This road was chartered April 14, 1832. The articles of incorporation named as the first directors John Cramer, Elisha Tibbets, John Knickerbacker, Richard P. Hart, Townsend McCann, Nathan Warren, Stephen Warren, LeGrand Cannon, George Vail, Moses Williams, John P. Cashin and John Paine. John Knickerbacker and John House, of Waterford; Stephen Warren, William Pierce, William Haight, James Cook and Joel Lee, of Ballston Spa, were designated as commissioners to open the books of subscription. Completed Green Island to Ballston Spa (25.0 mi.) 1835. Work was commenced the following year, and on October 6, 1835, the first passenger train north bound, left Troy. The northern terminus of the road was near the present depot in Ballston Spa. While this road extended as far north as Ballston Spa, only the Schenectady and Saratoga Railroad had been built as far north as Saratoga Springs; the latter road thereby receiving a majority of the traffic between Saratoga Springs and Ballston Spa. As soon as the Rensselaer and Saratoga Railroad had been completed, an agreement was entered into with the other road whereby the passengers and traffic of the Rensselaer and Saratoga Road might be carried on north of Ballston Spa over the tracks of the Saratoga road.

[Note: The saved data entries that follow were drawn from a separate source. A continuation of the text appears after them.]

/-- A bit shifted in from below. -/
theorem getLsbD_shiftInLow {w : Nat} (d : BitVec w) (b : Bool) {i : Nat} (hi : i < w) :
    (d <<< 1 ||| (BitVec.ofBool b).setWidth w).getLsbD i = if i = 0 then b else d.getLsbD (i - 1) := by
  cases i with
  | zero => simp [hi]
  | succ i => simp [hi, BitVec.getLsbD_eq_getElem (show i < w by omega)]

/-- A bit shifted in from above. -/
theorem getLsbD_shiftInHigh {w : Nat} (d : BitVec w) (b : Bool) {i : Nat} (hi : i < w) :
    (d >>> 1 ||| (BitVec.ofBool b).setWidth w <<< (w - 1)).getLsbD i =
      if i = w - 1 then b else d.getLsbD (i + 1) := by
  have hpos : 0 < w := by omega
  rw [BitVec.getLsbD_or, BitVec.getLsbD_ushiftRight, BitVec.getLsbD_shiftLeft, Nat.add_comm 1 i]
  split
  case isTrue htop =>
    subst htop
    simp only [Nat.sub_add_cancel hpos, BitVec.getLsbD_of_ge d w (Nat.le_refl w), hi, decide_true, Nat.lt_irrefl,
      decide_false, Bool.not_false, Bool.and_true, Bool.true_and, Bool.false_or, Nat.sub_self, BitVec.getLsbD_setWidth,
      BitVec.getLsbD_ofBool, hpos]
  case isFalse htop => simp [show i < w - 1 by omega]

theorem rolStep_eq {w : Nat} (hw : 1 < w) (d : BitVec w) (cf : Bool) : rolStep w (d, cf) = rolFn w 1 d cf := by
  rw [rolFn, BitVec.rotateLeft_mod_eq_rotateLeft]
  refine Prod.ext (BitVec.eq_of_getLsbD_eq fun i hi => ?value) ?carry
  case value => rw [rolStep, getLsbD_shiftInLow _ _ hi, getLsbD_rotateLeft_one hw _ hi, BitVec.msb_eq_getLsbD_last]
  case carry => rw [rolStep, getLsbD_rotateLeft_one hw _ (by omega), BitVec.msb_eq_getLsbD_last, if_pos rfl]

theorem rorStep_eq {w : Nat} (hw : 1 < w) (d : BitVec w) (cf : Bool) : rorStep w (d, cf) = rorFn w 1 d cf := by
  rw [rorFn, BitVec.rotateRight_mod_eq_rotateRight]
  refine Prod.ext (BitVec.eq_of_getLsbD_eq fun i hi => ?value) ?carry
  case value => rw [rorStep, getLsbD_shiftInHigh _ _ hi, getLsbD_rotateRight_one hw _ hi]
  case carry => rw [rorStep, BitVec.msb_eq_getLsbD_last, getLsbD_rotateRight_one hw _ (by omega), if_pos rfl]

/-- The word that RCL and RCR turn: CF above the value. -/
def withCarry {w : Nat} (x : BitVec w × Bool) : BitVec (1 + w) := BitVec.ofBool x.2 ++ x.1

/-- The value and CF of such a word. -/
def splitCarry {w : Nat} (x : BitVec (1 + w)) : BitVec w × Bool := (x.setWidth w, x.msb)

theorem getLsbD_withCarry {w : Nat} (d : BitVec w) (cf : Bool) {i : Nat} (hi : i < 1 + w) :
    (withCarry (d, cf)).getLsbD i = if i = w then cf else d.getLsbD i := by
  rw [withCarry, BitVec.getLsbD_append]
  split
  case isTrue hlow => rw [if_neg (by omega)]
  case isFalse hlow =>
    obtain rfl : i = w := by omega
    simp

/-- The carry of a word is its top bit. -/
theorem splitCarry_snd {w : Nat} (x : BitVec (1 + w)) : (splitCarry x).2 = x.getLsbD w := by
  rw [splitCarry, BitVec.msb_eq_getLsbD_last, Nat.add_sub_cancel_left]

/-- The value of a word is its lower bits. -/
theorem getLsbD_splitCarry_fst {w : Nat} (x : BitVec (1 + w)) {i : Nat} (hi : i < w) :
    (splitCarry x).1.getLsbD i = x.getLsbD i := by simp [splitCarry, hi]

theorem withCarry_splitCarry {w : Nat} (x : BitVec (1 + w)) : withCarry (splitCarry x) = x := by
  refine BitVec.eq_of_getLsbD_eq fun i hi => (getLsbD_withCarry _ _ hi).trans ?_
  split
  case isTrue htop => rw [htop]; exact splitCarry_snd x
  case isFalse htop => exact getLsbD_splitCarry_fst x (by omega)

theorem rclFn_eq {w : Nat} (c : Nat) (d : BitVec w) (cf : Bool) :
    rclFn w c d cf = splitCarry ((withCarry (d, cf)).rotateLeft c) := by
  rw [rclFn, Nat.add_comm w 1, BitVec.rotateLeft_mod_eq_rotateLeft]
  rfl

theorem rcrFn_eq {w : Nat} (c : Nat) (d : BitVec w) (cf : Bool) :
    rcrFn w c d cf = splitCarry ((withCarry (d, cf)).rotateRight c) := by
  rw [rcrFn, Nat.add_comm w 1, BitVec.rotateRight_mod_eq_rotateRight]
  rfl

theorem rclStep_eq {w : Nat} (hw : 1 < w) (d : BitVec w) (cf : Bool) : rclStep w (d, cf) = rclFn w 1 d cf := by
  rw [rclFn_eq]
  refine Prod.ext (BitVec.eq_of_getLsbD_eq fun i hi => ?value) ?carry
  case value =>
    rw [rclStep, getLsbD_shiftInLow _ _ hi, getLsbD_splitCarry_fst _ hi,
      getLsbD_rotateLeft_one (by omega) _ (by omega), getLsbD_withCarry _ _ (by omega),
      getLsbD_withCarry _ _ (by omega), if_pos (by omega : 1 + w - 1 = w), if_neg (by omega : i - 1 ≠ w)]
  case carry =>
    rw [rclStep, splitCarry_snd, getLsbD_rotateLeft_one (by omega) _ (by omega), if_neg (by omega),
      getLsbD_withCarry _ _ (by omega), if_neg (by omega), BitVec.msb_eq_getLsbD_last]

theorem rcrStep_eq {w : Nat} (hw : 1 < w) (d : BitVec w) (cf : Bool) : rcrStep w (d, cf) = rcrFn w 1 d cf := by
  rw [rcrFn_eq]
  refine Prod.ext (BitVec.eq_of_getLsbD_eq fun i hi => ?value) ?carry
  case value =>
    rw [rcrStep, getLsbD_shiftInHigh _ _ hi, getLsbD_splitCarry_fst _ hi,
      getLsbD_rotateRight_one (by omega) _ (by omega), if_neg (by omega : i ≠ 1 + w - 1),
      getLsbD_withCarry _ _ (by omega)]
    simp only [show i = w - 1 ↔ i + 1 = w by omega]
  case carry =>
    rw [rcrStep, splitCarry_snd, getLsbD_rotateRight_one (by omega) _ (by omega), if_pos (by omega),
      getLsbD_withCarry _ _ (by omega), if_neg (by omega)]

/-- Settles O7: every row runs its rotate, and each rotate function is its steps. -/
theorem rotateResult : Obligations.RotateResult := by
  have hrol := fun w => rotateOp_runs (F := rolFn) (w := w) ofLeft_eq
  have hror := fun w => rotateOp_runs (F := rorFn) (w := w) ofRight_eq
  have hrcl := fun w => rotateOp_runs (F := rclFn) (w := w) ofLeft_eq
  have hrcr := fun w => rotateOp_runs (F := rcrFn) (w := w) ofRight_eq
  refine ⟨?forms, ?steps⟩
  case forms =>
    exact
      ⟨countOne (hrol 8) fun _ _ => rfl, countOne (hrol 16) fun _ _ => rfl, countOne (hrol 32) fun _ _ => rfl,
       countCl (hrol 8) fun _ _ => rfl, countCl (hrol 16) fun _ _ => rfl, countCl (hrol 32) fun _ _ => rfl,
       countImm (hrol 8) fun _ _ _ => rfl, countImm (hrol 16) fun _ _ _ => rfl, countImm (hrol 32) fun _ _ _ => rfl,
       countOne (hror 8) fun _ _ => rfl, countOne (hror 16) fun _ _ => rfl, countOne (hror 32) fun _ _ => rfl,
       countCl (hror 8) fun _ _ => rfl, countCl (hror 16) fun _ _ => rfl, countCl (hror 32) fun _ _ => rfl,
       countImm (hror 8) fun _ _ _ => rfl, countImm (hror 16) fun _ _ _ => rfl, countImm (hror 32) fun _ _ _ => rfl,
       countOne (hrcl 8) fun _ _ => rfl, countOne (hrcl 16) fun _ _ => rfl, countOne (hrcl 32) fun _ _ => rfl,
       countCl (hrcl 8) fun _ _ => rfl, countCl (hrcl 16) fun _ _ => rfl, countCl (hrcl 32) fun _ _ => rfl,
       countImm (hrcl 8) fun _ _ _ => rfl, countImm (hrcl 16) fun _ _ _ => rfl, countImm (hrcl 32) fun _ _ _ => rfl,
       countOne (hrcr 8) fun _ _ => rfl, countOne (hrcr 16) fun _ _ => rfl, countOne (hrcr 32) fun _ _ => rfl,
       countCl (hrcr 8) fun _ _ => rfl, countCl (hrcr 16) fun _ _ => rfl, countCl (hrcr 32) fun _ _ => rfl,
       countImm (hrcr 8) fun _ _ _ => rfl, countImm (hrcr 16) fun _ _ _ => rfl, countImm (hrcr 32) fun _ _ _ => rfl⟩
  case steps =>
    intro w c d cf hw hc _
    have hw1 : 1 < w := by omega
    obtain ⟨c, rfl⟩ := Nat.exists_eq_succ_of_ne_zero (Nat.ne_of_gt hc)
    exact
      ⟨rotate_eq_steps (pack := Prod.fst) (unpack := fun x => (x, x.getLsbD 0)) rotateLeft_rotateLeft (fun _ => rfl)
        (fun _ _ _ => by rw [← BitVec.rotateLeft_mod_eq_rotateLeft]; rfl) (rolStep_eq hw1) c d cf,
       rotate_eq_steps (pack := Prod.fst) (unpack := fun x => (x, x.msb)) rotateRight_rotateRight (fun _ => rfl)
        (fun _ _ _ => by rw [← BitVec.rotateRight_mod_eq_rotateRight]; rfl) (rorStep_eq hw1) c d cf,
       rotate_eq_steps rotateLeft_rotateLeft withCarry_splitCarry rclFn_eq (rclStep_eq hw1) c d cf,
       rotate_eq_steps rotateRight_rotateRight withCarry_splitCarry rcrFn_eq (rcrStep_eq hw1) c d cf⟩

/-! ## Bit strings (R343 to R347) -/

theorem State.bitString_noWindow (s : State) (w : Nat) (off : Int) (rm : RM) :
    s.noWindow.bitString w off rm = s.bitString w off rm := by
  cases rm with
  | reg r => rfl
  | mem e => exact congrArg (BitVec.ofNat w) (State.readLin_noWindow s _ _)

theorem State.putBits_noWindow (s : State) (w : Nat) (off : Int) (rm : RM) (v : BitVec w) :
    s.noWindow.putBits w off rm v = (s.putBits w off rm v).noWindow := by
  cases rm with
  | reg r => rfl
  | mem e => exact State.store_with_inhibit s .none _ _ _

@[simp] theorem State.putBits_nextEip (s : State) (w : Nat) (off : Int) (rm : RM) (v : BitVec w) :
    (s.putBits w off rm v).nextEip = s.nextEip := by cases rm <;> simp [State.putBits]

theorem State.canReadBit_noWindow {s : State} {w : Nat} {off : Int} {rm : RM} (h : s.canReadBit w off rm) :
    s.noWindow.canReadBit w off rm := by
  cases rm with
  | reg r => trivial
  | mem e => exact ⟨h.1, (State.quiet_inhibit s .none _ _).trans h.2⟩

theorem State.canWriteBit_noWindow {s : State} {w : Nat} {off : Int} {rm : RM} (h : s.canWriteBit w off rm) :
    s.noWindow.canWriteBit w off rm := by
  cases rm with
  | reg r => trivial
  | mem e => exact ⟨h.1, (State.quiet_inhibit s .none _ _).trans h.2⟩

/-- The frame of a write to a bit string. -/
theorem onlyBits_putBits (s : State) (w : Nat) (off : Int) (rm : RM) (v : BitVec w) (f : Flags) (n : Nat) :
    OnlyBits s (s.finish { s.putBits w off rm v with flags := f, fresh := n }) w off rm := by
  cases rm with
  | reg r => rfl
  | mem e => exact fun h b hb => State.store_read_outside h hb

/-- A bit put into a value changes that bit alone. -/
theorem getLsbD_putBit {w : Nat} (v : BitVec w) (k : Nat) (b : Bool) {j : Nat} (hj : j < w) :
    (putBit v k b).getLsbD j = if j = k then b else v.getLsbD j := by
  have hmask : (1#w <<< k).getLsbD j = decide (j = k) := by
    rw [← BitVec.twoPow_eq, BitVec.getLsbD_twoPow]
    by_cases hjk : j = k
    case pos => simp [← hjk, hj]
    case neg => simp [hjk, Ne.symm hjk]
  unfold putBit
  cases b with
  | true =>
    rw [if_pos rfl, BitVec.getLsbD_or, hmask]
    split
    case isTrue hjk => rw [decide_eq_true hjk, Bool.or_true]
    case isFalse hjk => rw [decide_eq_false hjk, Bool.or_false]
  | false =>
    rw [if_neg (by decide), BitVec.getLsbD_and, BitVec.getLsbD_not, hmask]
    split
    case isTrue hjk => rw [decide_eq_true hjk, Bool.not_true, Bool.and_false, Bool.and_false]
    case isFalse hjk => rw [decide_eq_false hjk, decide_eq_true hj, Bool.not_false, Bool.and_true, Bool.and_true]

/-- The flags after an instruction on the bit `b`, the free value `n` giving the undefined ones. -/
def Flags.withBit (f : Flags) (b : Bool) (n : Nat) : Flags := { f.setStatus (Config.freeBits 6 n) with cf := b }

@[simp] theorem bitFlags_apply (b : Bool) (s : State) :
    bitFlags b s = .ok ((), { s with flags := s.flags.withBit b s.fresh, fresh := s.fresh + 1 }) := rfl

/-- BT reads its place and puts the bit into CF. -/
theorem btOp_apply {s : State} {w : Nat} {off : Int} {rm : RM} (h : s.canReadBit w off rm) :
    btOp w rm off s = bitFlags ((s.bitString w off rm).getLsbD (off % w).toNat) s := by
  cases rm with
  | reg r => rfl
  | mem e => exact (M.bind_ok (M.get_apply s)).trans ((M.bind_ok (readLoc_ok h.1 h.2)).trans rfl)

/-- BTC, BTR and BTS read their place, put the bit into CF and write the place with the bit changed. -/
theorem bitModify_apply {s : State} {w : Nat} {off : Int} {rm : RM} (set : Bool → Bool) (h : s.canWriteBit w off rm) :
    bitModify w set rm off s =
      let v := s.bitString w off rm
      let k := (off % w).toNat
      .ok ((), { s.putBits w off rm (putBit v k (set (v.getLsbD k))) with
        flags := s.flags.withBit (v.getLsbD k) s.fresh, fresh := s.fresh + 1 }) := by
  cases rm with
  | reg r => rfl
  | mem e => exact (M.bind_ok (M.get_apply s)).trans (updateLoc_flags h rfl rfl rfl)

theorem bitTested_of_run {i : Instr} {body : M Unit} {s : State} {w : Nat} {rm : RM} {off : Int}
    (hc : exec i s = runSeq body s) (hb : body s.noWindow = btOp w rm off s.noWindow) : BitTested i s w rm off := by
  intro h
  have hrun := hb.trans (btOp_apply (State.canReadBit_noWindow h))
  rw [State.bitString_noWindow, bitFlags_apply] at hrun
  exact ⟨s.flags.withBit _ s.fresh, ⟨_, rfl⟩, s.fresh + 1, hc.trans (runSeq_finish
    (t := { s.noWindow with flags := s.flags.withBit _ s.fresh, fresh := s.fresh + 1 }) hrun rfl rfl)⟩

theorem bitChanged_of_run {set : Bool → Bool} {i : Instr} {body : M Unit} {s : State} {w : Nat} {rm : RM} {off : Int}
    (hc : exec i s = runSeq body s) (hb : body s.noWindow = bitModify w set rm off s.noWindow) :
    BitChanged set i s w rm off := by
  intro h
  have hrun := hb.trans (bitModify_apply set (State.canWriteBit_noWindow h))
  simp only [State.bitString_noWindow, State.putBits_noWindow] at hrun
  have hend := runSeq_finish hrun (State.putBits_nextEip s w off rm _) rfl
  refine ⟨_, _, putBit _ _ _, ⟨_, rfl⟩, fun j hj => ?bits, hc.trans hend, onlyBits_putBits s w off rm _ _ _⟩
  case bits =>
    rw [getLsbD_putBit _ _ _ hj]
    split
    case isTrue hk => rw [hk]
    case isFalse => rfl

This road finally went into the hands of the creditors, and was purchased by a new organization, which raised the capital stock to $600,000, and later to $800,000. In June, 1860, it leased the Saratoga and Schenectady and the Albany and Vermont Railroads. All these with other additions subsequently passed into the possession of the Delaware and Hudson Canal Co. Leased to Delaware & Hudson Canal Co. 1871

The original Rensselaer & Saratoga ran from Troy to Saratoga Springs. Here is the current status (2008), in segments from south to north:

- trackage in Troy that pre-dated the Troy Union Railroad was abandoned about 1954

- last operation over the Green Island Bridge was about 1964

- trackage in the Village of Green Island is still in place but has been embargoed and out of service since about 2000. CP has filed with the STB for abandonment and a former shipper has filed an offer to purchase the line and operate it as an independent short line (called an OFA). The Village of Green Island has filed in support of abandonment, in opposition to the OFA (NIMBY driven).

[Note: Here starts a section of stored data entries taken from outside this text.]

/-- `LD B`, `LD [I]` and `LD Vx, [I]` whose last address is beyond memory raise `OutOfBoundsMemory` with the first
address that is, `pc` stays, the accesses before it have been done and those after it have not (R63, R70, R196 to
R198; that the earlier accesses stay is the spec's decision D20, log 24). -/
def Obligations.BulkAccessBeyondMemoryRaises : Prop :=
  ∀ (x : Reg) (s : State),
    (4096 ≤ indexAddr s 2 → ∃ t c, exec (.ldBcd x) s = .next t ∧ c = .outOfBoundsMemory (max 4096 (indexAddr s 0)) ∧
      t = { s with mem := t.mem, fault := some c, tick := .idle, outputs := .fault c :: s.outputs } ∧
      (indexAddr s 0 < 4096 → (t.byteAt (indexAddr s 0)).toNat = (s.reg x).toNat / 100) ∧
      (indexAddr s 1 < 4096 → (t.byteAt (indexAddr s 1)).toNat = (s.reg x).toNat / 10 % 10) ∧
      (∀ a, (∀ k < 3, a ≠ indexAddr s k) ∨ 4096 ≤ a → t.byteAt a = s.byteAt a)) ∧
    (4096 ≤ indexAddr s x.val → ∃ t c, exec (.storeRegs x) s = .next t ∧
      c = .outOfBoundsMemory (max 4096 (indexAddr s 0)) ∧
      t = { s with mem := t.mem, fault := some c, tick := .idle, outputs := .fault c :: s.outputs } ∧
      (∀ i : Reg, i ≤ x → indexAddr s i.val < 4096 → t.byteAt (indexAddr s i.val) = s.reg i) ∧
      (∀ a, (∀ i : Reg, i ≤ x → a ≠ indexAddr s i.val) ∨ 4096 ≤ a → t.byteAt a = s.byteAt a)) ∧
    (4096 ≤ indexAddr s x.val → ∃ t c, exec (.loadRegs x) s = .next t ∧
      c = .outOfBoundsMemory (max 4096 (indexAddr s 0)) ∧
      t = { s with regs := t.regs, fault := some c, tick := .idle, outputs := .fault c :: s.outputs } ∧
      (∀ i : Reg, i ≤ x → indexAddr s i.val < 4096 → t.reg i = s.byteAt (indexAddr s i.val)) ∧
      RegsKept s t (fun i => i ≤ x ∧ indexAddr s i.val < 4096))

/-! ### Unimplemented families (`spec/47_unimplemented.md`) -/

/-- `SYS`, with `CLS` and `RET` in it, `CALL` and `JP V0` raise `Unimplemented(w)` with their word, on every path, and
change nothing else: `pc` stays at the instruction, the display is not cleared, nothing is pushed (R210, R211, R212). -/
def Obligations.UnimplementedFamiliesRaise : Prop :=
  (∀ (w : Word), w &&& 0xF000 = 0x0000 → decodeWord w = .ok (.sys (opNNN w)) ∧
    ∀ s, ∃ t, exec (.sys (opNNN w)) s = .next t ∧ RaisedOnly s t (.unimplemented w)) ∧
  (∀ (w : Word), w &&& 0xF000 = 0x2000 → decodeWord w = .ok (.call (opNNN w)) ∧
    ∀ s, ∃ t, exec (.call (opNNN w)) s = .next t ∧ RaisedOnly s t (.unimplemented w)) ∧
  (∀ (w : Word), w &&& 0xF000 = 0xB000 → decodeWord w = .ok (.jpV0 (opNNN w)) ∧
    ∀ s, ∃ t, exec (.jpV0 (opNNN w)) s = .next t ∧ RaisedOnly s t (.unimplemented w))
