-- ==== Sys2Proof/Laws/Accesses.lean ====
section
/-! SUPPORT. What the accesses of the multi-byte instructions keep: one lemma per sequence, from which every frame and
invariant about `DRW`, `LD B`, `LD [I]` and `LD Vx, [I]` follows, whether the sequence is done or raised. -/

namespace Sys2Proof.Machine

/-! ### The state after one access -/

theorem memRead_final (a : Nat) (s : State) : (memRead a s).final = s := by
  unfold memRead; split <;> rfl

theorem memWrite_final (a : Nat) (v : Byte) (s : State) :
    (4096 ≤ a ∧ (memWrite a v s).final = s) ∨ (a < 4096 ∧ (memWrite a v s).final = s.setByte a v) := by
  by_cases h : a < 4096
  · exact .inr ⟨h, by rw [memWrite_in a v s h, final_done]⟩
  · exact .inl ⟨by omega, by rw [memWrite_out a v s (by omega), final_raised]⟩

theorem dispWrite_final (x y : Nat) (b : Bool) (s : State) :
    (dispWrite x y b s).final = s ∨
      (x < s.cfg.dispW ∧ y < s.cfg.dispH ∧ (dispWrite x y b s).final = s.setCell x y b) := by
  by_cases h : s.cfg.dispW ≤ x ∨ s.cfg.dispH ≤ y
  · exact .inl (by rw [dispWrite_out x y b s h, final_raised])
  · refine .inr ⟨by omega, by omega, ?_⟩
    rw [dispWrite_in x y b s (by omega) (by omega), final_done]

/-! ### Sequences -/

theorem andThen_keeps {α β : Type} (P : State → Prop) (m : Attempt α) (f : α → State → Attempt β)
    (h : P m.final) (hf : ∀ a s, P s → P (f a s).final) : P (m.andThen f).final := by
  cases m with
  | done a s => exact hf a s h
  | raised c s => exact h

/-- Going through 0 to `n - 1` keeps what each of its numbers keeps. -/
theorem forEach_range_keeps (P : State → Prop) (f : Nat → State → Attempt Unit) (n : Nat)
    (hf : ∀ k s, k < n → P s → P (f k s).final) (s : State) (h : P s) : P (forEach f (List.range n) s).final := by
  induction n with
  | zero => exact h
  | succ n ih =>
    rw [forEach_range_succ]
    exact andThen_keeps P _ _ (ih (fun k s hk hs => hf k s (by omega) hs)) (fun _ t ht => hf n t (by omega) ht)

/-- What every cell write keeps, a whole draw keeps. -/
theorem draw_keeps (P : State → Prop)
    (hP : ∀ s x y b, x < s.cfg.dispW → y < s.cfg.dispH → P s → P (s.setCell x y b))
    (x0 y0 n : Nat) (s : State) (h : P s) : P (forEach (drawRow x0 y0) (List.range n) s).final := by
  refine forEach_range_keeps P _ n (fun k s _ hs => ?_) s h
  refine andThen_keeps P _ _ (by rw [memRead_final]; exact hs) (fun b t ht => ?_)
  refine forEach_range_keeps P _ 8 (fun c u _ hu => ?_) t ht
  rcases dispWrite_final (x0 + c) (y0 + k) (spriteBit b c) u with h | ⟨hx, hy, h⟩ <;> rw [h]
  · exact hu
  · exact hP _ _ _ _ hx hy hu

/-- What every byte written below 4096 keeps, a whole bulk store of `n` registers keeps. -/
theorem store_keeps (P : State → Prop) (n : Nat)
    (hP : ∀ t k v, k < n → indexAddr t k < 4096 → P t → P (t.setByte (indexAddr t k) v))
    (s : State) (h : P s) : P (forEach storeOne (List.range n) s).final := by
  refine forEach_range_keeps P _ n (fun k t hk ht => ?_) s h
  rcases memWrite_final (indexAddr t k) (t.reg (Fin.ofNat 16 k)) t with ⟨_, h⟩ | ⟨ha, h⟩ <;>
    (rw [storeOne, h])
  · exact ht
  · exact hP _ _ _ hk ha ht

/-- What every register loaded keeps, a whole bulk load of `n` registers keeps. -/
theorem load_keeps (P : State → Prop) (n : Nat) (hP : ∀ t k v, k < n → P t → P (t.setReg (Fin.ofNat 16 k) v))
    (s : State) (h : P s) : P (forEach loadOne (List.range n) s).final := by
  refine forEach_range_keeps P _ n (fun k t hk ht => ?_) s h
  exact andThen_keeps P _ _ (by rw [memRead_final]; exact ht) (fun b u hu => hP _ _ _ hk hu)

/-- What every digit written below 4096 keeps, the three writes of `LD B` keep. -/
theorem bcd_keeps (P : State → Prop) (s : State)
    (hP : ∀ t k v, k < 3 → indexAddr s k < 4096 → P t → P (t.setByte (indexAddr s k) v)) (v₀ v₁ v₂ : Byte) (h : P s) :
    P ((memWrite (indexAddr s 0) v₀ s).andThen (fun _ t =>
      (memWrite (indexAddr s 1) v₁ t).andThen (fun _ u => memWrite (indexAddr s 2) v₂ u))).final := by
  have hw : ∀ k v t, k < 3 → P t → P (memWrite (indexAddr s k) v t).final := by
    intro k v t hk ht
    rcases memWrite_final (indexAddr s k) v t with ⟨_, h⟩ | ⟨ha, h⟩ <;> rw [h]
    · exact ht
    · exact hP _ _ _ hk ha ht
  exact andThen_keeps P _ _ (hw _ _ _ (by omega) h)
    (fun _ t ht => andThen_keeps P _ _ (hw _ _ _ (by omega) ht) (fun _ u hu => hw _ _ _ (by omega) hu))

/-! ### The end of a handler made of accesses -/

/-- The state such a handler answers: what its accesses left, advanced or with the fault taken (R238, R240). -/
theorem conclude_inv (m : Attempt Unit) (t : State) (h : conclude m = .next t) :
    (m = .done () m.final ∧ t = m.final.advance) ∨ (∃ c, m = .raised c m.final ∧ t = m.final.raise c) := by
  cases m with
  | done u s => exact .inl ⟨rfl, by simpa using h.symm⟩
  | raised c s => exact .inr ⟨c, rfl, by simpa using h.symm⟩

end Sys2Proof.Machine
end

- from Green Island to Waterford Junction was abandoned in the late 1970s.

- from Waterford Junction to Mechanicville is in service as the CP Colonie Main

- From Mechanicville to a point just a coouple of miles west is in service as the Freight Main

- from west of Mechanicville to Burnt Hillls was abandoned about 1967

- from Burnt Hills to Saratoga Springs is in service as the CP Canadian Main Line, except for line relocations in the mid- late-50s around downtown Ballston Spa and downtown Saratoga Springs.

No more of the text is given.